● **What is being asked**
Quote the entries below from the line with "theorem test_field_refuses_index_out_of_range : FieldDesc.valid" through the line with "theorem test_decode_crcVerify : decode", both ends included, and only those lines.

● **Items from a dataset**
════

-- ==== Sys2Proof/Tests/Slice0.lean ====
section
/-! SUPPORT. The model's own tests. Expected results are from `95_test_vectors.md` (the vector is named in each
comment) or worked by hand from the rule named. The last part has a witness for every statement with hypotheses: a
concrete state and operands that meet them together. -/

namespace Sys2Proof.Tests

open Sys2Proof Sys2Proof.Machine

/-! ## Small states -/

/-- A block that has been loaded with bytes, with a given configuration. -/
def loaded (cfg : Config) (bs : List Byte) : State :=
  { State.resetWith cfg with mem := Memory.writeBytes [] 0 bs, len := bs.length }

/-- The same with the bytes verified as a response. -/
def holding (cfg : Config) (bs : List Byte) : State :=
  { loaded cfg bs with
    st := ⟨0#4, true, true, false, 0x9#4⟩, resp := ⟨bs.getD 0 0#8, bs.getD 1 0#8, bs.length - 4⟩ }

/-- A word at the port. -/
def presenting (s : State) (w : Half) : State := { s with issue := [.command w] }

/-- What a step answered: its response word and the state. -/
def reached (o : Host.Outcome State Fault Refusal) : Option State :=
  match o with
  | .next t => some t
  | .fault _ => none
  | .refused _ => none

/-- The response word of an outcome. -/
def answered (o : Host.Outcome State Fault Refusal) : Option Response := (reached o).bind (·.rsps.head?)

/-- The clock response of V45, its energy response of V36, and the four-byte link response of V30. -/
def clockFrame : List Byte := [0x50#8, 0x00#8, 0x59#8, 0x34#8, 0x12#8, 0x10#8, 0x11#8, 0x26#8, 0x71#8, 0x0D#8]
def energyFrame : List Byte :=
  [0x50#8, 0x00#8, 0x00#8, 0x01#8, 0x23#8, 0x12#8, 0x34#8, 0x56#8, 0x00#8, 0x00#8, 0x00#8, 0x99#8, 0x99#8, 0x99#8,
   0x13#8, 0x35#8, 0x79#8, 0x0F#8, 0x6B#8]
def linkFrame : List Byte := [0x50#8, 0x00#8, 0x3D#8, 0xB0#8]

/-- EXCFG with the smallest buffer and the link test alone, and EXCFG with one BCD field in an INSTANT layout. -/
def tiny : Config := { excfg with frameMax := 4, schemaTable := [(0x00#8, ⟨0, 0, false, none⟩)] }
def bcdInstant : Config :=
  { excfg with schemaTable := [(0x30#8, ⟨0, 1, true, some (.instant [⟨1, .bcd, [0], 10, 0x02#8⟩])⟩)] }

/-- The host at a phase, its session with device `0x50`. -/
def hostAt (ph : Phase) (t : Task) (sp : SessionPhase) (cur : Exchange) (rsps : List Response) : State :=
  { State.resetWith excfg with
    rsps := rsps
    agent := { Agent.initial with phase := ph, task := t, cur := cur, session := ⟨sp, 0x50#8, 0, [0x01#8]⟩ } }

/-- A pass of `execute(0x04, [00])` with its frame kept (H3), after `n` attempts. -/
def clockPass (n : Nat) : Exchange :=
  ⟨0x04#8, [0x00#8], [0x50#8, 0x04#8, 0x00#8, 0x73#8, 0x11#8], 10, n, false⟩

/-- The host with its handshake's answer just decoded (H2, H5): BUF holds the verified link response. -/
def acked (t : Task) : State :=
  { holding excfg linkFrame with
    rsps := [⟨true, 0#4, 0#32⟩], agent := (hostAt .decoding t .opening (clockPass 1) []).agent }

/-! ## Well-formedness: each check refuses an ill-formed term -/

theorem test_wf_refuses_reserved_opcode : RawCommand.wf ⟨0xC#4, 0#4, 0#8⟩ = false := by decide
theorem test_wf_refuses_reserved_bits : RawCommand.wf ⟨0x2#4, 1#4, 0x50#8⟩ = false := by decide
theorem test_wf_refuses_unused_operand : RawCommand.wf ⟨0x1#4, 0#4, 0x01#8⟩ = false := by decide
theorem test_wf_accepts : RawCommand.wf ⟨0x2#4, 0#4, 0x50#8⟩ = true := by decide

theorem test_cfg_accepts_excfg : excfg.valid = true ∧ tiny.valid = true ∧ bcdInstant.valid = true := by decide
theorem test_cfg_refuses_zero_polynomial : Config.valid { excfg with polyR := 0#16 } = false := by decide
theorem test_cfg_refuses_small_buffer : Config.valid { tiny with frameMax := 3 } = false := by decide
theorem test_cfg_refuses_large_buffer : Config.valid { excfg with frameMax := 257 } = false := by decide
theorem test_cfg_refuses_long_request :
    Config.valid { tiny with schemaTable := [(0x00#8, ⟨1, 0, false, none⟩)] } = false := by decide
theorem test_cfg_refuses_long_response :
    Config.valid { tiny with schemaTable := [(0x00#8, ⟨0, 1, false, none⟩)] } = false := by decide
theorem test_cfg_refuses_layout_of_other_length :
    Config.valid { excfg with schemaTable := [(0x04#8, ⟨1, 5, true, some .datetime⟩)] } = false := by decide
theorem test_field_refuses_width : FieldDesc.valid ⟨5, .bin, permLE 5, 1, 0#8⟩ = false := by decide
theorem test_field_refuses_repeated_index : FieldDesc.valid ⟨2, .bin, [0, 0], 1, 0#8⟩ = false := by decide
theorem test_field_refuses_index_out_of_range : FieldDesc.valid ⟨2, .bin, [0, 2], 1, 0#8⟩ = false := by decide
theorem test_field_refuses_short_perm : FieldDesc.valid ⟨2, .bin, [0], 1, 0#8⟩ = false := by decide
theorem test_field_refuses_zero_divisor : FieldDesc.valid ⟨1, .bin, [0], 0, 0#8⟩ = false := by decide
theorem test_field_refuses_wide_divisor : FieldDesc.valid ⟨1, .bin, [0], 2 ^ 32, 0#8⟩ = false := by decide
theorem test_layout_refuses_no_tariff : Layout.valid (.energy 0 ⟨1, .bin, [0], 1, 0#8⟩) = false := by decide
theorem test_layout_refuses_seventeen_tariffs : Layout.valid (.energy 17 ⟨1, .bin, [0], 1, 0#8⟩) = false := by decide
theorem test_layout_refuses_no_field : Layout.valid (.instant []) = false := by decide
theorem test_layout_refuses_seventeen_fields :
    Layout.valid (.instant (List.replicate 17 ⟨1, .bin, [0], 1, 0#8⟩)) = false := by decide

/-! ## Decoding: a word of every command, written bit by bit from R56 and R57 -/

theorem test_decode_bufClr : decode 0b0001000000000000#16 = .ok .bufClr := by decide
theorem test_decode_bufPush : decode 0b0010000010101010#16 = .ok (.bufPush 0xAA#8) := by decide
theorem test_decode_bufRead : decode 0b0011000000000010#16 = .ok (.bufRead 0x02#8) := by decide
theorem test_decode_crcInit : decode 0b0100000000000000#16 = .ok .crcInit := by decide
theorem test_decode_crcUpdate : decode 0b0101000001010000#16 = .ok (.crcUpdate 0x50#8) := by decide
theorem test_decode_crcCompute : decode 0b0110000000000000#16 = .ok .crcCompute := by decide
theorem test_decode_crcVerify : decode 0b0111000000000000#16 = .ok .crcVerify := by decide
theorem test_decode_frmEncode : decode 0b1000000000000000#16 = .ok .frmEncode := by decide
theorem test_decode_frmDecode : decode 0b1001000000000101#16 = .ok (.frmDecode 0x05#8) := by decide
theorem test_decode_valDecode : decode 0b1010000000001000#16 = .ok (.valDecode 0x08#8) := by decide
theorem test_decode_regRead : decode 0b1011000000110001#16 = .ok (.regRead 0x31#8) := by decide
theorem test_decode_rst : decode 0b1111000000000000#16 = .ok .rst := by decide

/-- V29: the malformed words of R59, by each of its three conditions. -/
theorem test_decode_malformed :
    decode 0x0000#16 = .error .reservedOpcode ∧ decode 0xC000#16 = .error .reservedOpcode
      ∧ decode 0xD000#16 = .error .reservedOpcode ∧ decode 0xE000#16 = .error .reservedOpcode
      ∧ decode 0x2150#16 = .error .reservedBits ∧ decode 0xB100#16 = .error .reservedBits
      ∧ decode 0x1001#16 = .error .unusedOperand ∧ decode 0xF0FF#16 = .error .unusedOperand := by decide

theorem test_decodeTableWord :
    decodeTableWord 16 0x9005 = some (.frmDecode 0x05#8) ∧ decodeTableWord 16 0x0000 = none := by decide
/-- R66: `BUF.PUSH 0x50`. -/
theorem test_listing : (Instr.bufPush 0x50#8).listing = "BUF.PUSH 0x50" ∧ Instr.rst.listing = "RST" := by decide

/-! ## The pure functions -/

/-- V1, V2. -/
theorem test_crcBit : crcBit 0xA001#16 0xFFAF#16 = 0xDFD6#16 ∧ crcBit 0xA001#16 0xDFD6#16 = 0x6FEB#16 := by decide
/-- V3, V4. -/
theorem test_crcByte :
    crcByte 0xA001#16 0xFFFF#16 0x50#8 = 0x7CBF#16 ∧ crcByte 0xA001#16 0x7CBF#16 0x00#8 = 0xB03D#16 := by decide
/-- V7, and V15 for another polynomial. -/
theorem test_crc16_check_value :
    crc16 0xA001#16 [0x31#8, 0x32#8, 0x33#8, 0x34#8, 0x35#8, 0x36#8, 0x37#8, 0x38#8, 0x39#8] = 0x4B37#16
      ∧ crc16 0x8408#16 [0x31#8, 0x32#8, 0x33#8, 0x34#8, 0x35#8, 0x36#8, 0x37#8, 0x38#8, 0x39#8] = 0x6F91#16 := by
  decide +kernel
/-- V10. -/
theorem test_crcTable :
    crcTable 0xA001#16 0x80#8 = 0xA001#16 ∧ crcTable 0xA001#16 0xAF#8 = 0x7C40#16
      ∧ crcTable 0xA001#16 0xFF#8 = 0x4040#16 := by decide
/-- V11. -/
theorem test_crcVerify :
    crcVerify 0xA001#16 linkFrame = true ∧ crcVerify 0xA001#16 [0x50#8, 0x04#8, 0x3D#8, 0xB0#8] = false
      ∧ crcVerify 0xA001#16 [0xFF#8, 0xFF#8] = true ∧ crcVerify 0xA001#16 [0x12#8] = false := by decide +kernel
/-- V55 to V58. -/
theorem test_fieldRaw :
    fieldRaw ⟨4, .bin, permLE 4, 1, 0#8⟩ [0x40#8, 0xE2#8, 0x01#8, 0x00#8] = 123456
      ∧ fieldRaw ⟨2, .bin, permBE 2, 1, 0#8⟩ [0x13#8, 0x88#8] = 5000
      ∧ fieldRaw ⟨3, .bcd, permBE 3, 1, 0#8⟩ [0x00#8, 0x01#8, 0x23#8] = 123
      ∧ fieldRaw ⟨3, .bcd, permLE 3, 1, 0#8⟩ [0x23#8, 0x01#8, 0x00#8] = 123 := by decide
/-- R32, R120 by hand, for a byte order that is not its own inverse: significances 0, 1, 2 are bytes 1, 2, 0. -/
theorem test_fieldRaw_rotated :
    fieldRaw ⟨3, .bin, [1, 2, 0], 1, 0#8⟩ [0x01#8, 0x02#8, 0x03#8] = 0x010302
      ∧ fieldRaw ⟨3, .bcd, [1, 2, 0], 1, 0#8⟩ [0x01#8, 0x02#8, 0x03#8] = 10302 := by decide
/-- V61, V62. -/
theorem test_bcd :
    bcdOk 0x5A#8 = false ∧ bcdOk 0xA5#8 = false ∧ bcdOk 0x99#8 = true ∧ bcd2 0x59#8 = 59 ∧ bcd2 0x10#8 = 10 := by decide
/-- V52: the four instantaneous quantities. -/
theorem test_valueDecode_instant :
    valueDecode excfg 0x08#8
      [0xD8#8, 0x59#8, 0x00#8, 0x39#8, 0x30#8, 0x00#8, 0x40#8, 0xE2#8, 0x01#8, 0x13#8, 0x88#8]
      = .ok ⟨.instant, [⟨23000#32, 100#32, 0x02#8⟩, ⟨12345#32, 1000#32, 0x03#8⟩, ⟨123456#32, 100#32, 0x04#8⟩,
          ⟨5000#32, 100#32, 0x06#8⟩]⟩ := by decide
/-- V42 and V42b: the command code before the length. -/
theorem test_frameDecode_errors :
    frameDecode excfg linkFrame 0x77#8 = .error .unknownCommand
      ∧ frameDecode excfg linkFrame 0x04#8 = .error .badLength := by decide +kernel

════

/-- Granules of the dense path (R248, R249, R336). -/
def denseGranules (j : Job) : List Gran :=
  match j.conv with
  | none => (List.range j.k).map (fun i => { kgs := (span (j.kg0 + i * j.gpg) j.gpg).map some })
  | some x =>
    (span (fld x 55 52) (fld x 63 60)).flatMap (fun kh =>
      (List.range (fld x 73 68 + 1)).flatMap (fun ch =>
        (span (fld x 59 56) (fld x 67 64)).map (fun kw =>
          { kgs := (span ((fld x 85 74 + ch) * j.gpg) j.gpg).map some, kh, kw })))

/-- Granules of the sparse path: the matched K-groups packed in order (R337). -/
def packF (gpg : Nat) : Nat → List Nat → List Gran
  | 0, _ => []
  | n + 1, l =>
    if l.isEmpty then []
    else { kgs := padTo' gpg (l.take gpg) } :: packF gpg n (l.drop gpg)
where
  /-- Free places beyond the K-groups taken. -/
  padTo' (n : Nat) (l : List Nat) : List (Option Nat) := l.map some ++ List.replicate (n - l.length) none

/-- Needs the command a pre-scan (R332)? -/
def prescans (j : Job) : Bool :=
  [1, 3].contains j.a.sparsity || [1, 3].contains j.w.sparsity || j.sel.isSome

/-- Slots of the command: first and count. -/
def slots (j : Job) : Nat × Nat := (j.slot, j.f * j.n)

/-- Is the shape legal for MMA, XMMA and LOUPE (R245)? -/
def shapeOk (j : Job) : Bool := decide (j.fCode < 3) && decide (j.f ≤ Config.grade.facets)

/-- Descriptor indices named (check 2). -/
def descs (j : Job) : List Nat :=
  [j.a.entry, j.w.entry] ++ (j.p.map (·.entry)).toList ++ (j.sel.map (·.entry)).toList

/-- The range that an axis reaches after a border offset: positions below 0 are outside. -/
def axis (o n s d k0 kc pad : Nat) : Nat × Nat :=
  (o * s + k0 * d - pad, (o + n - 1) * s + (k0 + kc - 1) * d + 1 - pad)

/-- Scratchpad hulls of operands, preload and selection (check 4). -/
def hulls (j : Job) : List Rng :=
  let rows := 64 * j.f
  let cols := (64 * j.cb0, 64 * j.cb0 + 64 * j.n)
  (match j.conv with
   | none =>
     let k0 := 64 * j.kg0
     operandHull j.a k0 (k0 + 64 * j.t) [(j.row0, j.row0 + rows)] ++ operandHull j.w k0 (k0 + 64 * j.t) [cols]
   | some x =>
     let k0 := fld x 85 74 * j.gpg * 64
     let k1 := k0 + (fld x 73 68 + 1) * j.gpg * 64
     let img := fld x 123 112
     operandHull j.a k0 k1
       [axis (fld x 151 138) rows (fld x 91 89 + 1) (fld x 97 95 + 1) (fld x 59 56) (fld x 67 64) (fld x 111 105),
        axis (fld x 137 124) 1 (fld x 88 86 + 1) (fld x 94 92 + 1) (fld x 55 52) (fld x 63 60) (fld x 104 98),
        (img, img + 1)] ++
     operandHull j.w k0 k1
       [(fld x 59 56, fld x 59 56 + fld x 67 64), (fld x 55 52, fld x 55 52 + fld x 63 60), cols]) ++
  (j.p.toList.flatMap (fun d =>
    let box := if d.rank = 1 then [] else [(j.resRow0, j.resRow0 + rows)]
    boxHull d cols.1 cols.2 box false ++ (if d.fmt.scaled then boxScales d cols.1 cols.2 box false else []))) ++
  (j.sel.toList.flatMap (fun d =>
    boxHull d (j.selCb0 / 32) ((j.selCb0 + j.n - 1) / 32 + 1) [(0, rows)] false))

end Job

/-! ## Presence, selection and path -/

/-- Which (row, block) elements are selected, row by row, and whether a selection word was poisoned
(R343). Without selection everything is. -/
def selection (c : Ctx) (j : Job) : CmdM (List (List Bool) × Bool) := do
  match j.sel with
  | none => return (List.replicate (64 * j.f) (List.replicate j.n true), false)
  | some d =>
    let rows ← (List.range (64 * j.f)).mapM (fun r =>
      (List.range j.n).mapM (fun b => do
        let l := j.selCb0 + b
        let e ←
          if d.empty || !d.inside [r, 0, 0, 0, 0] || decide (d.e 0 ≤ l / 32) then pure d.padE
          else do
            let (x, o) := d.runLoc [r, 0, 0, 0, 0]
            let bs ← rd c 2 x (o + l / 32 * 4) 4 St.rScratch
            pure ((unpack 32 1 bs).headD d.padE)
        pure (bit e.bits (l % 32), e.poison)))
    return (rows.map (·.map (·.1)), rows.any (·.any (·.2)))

════

● **Result**
theorem test_field_refuses_index_out_of_range : FieldDesc.valid ⟨2, .bin, [0, 2], 1, 0#8⟩ = false := by decide
theorem test_field_refuses_short_perm : FieldDesc.valid ⟨2, .bin, [0], 1, 0#8⟩ = false := by decide
theorem test_field_refuses_zero_divisor : FieldDesc.valid ⟨1, .bin, [0], 0, 0#8⟩ = false := by decide
theorem test_field_refuses_wide_divisor : FieldDesc.valid ⟨1, .bin, [0], 2 ^ 32, 0#8⟩ = false := by decide
theorem test_layout_refuses_no_tariff : Layout.valid (.energy 0 ⟨1, .bin, [0], 1, 0#8⟩) = false := by decide
theorem test_layout_refuses_seventeen_tariffs : Layout.valid (.energy 17 ⟨1, .bin, [0], 1, 0#8⟩) = false := by decide
theorem test_layout_refuses_no_field : Layout.valid (.instant []) = false := by decide
theorem test_layout_refuses_seventeen_fields :
    Layout.valid (.instant (List.replicate 17 ⟨1, .bin, [0], 1, 0#8⟩)) = false := by decide

/-! ## Decoding: a word of every command, written bit by bit from R56 and R57 -/

theorem test_decode_bufClr : decode 0b0001000000000000#16 = .ok .bufClr := by decide
theorem test_decode_bufPush : decode 0b0010000010101010#16 = .ok (.bufPush 0xAA#8) := by decide
theorem test_decode_bufRead : decode 0b0011000000000010#16 = .ok (.bufRead 0x02#8) := by decide
theorem test_decode_crcInit : decode 0b0100000000000000#16 = .ok .crcInit := by decide
theorem test_decode_crcUpdate : decode 0b0101000001010000#16 = .ok (.crcUpdate 0x50#8) := by decide
theorem test_decode_crcCompute : decode 0b0110000000000000#16 = .ok .crcCompute := by decide
theorem test_decode_crcVerify : decode 0b0111000000000000#16 = .ok .crcVerify := by decide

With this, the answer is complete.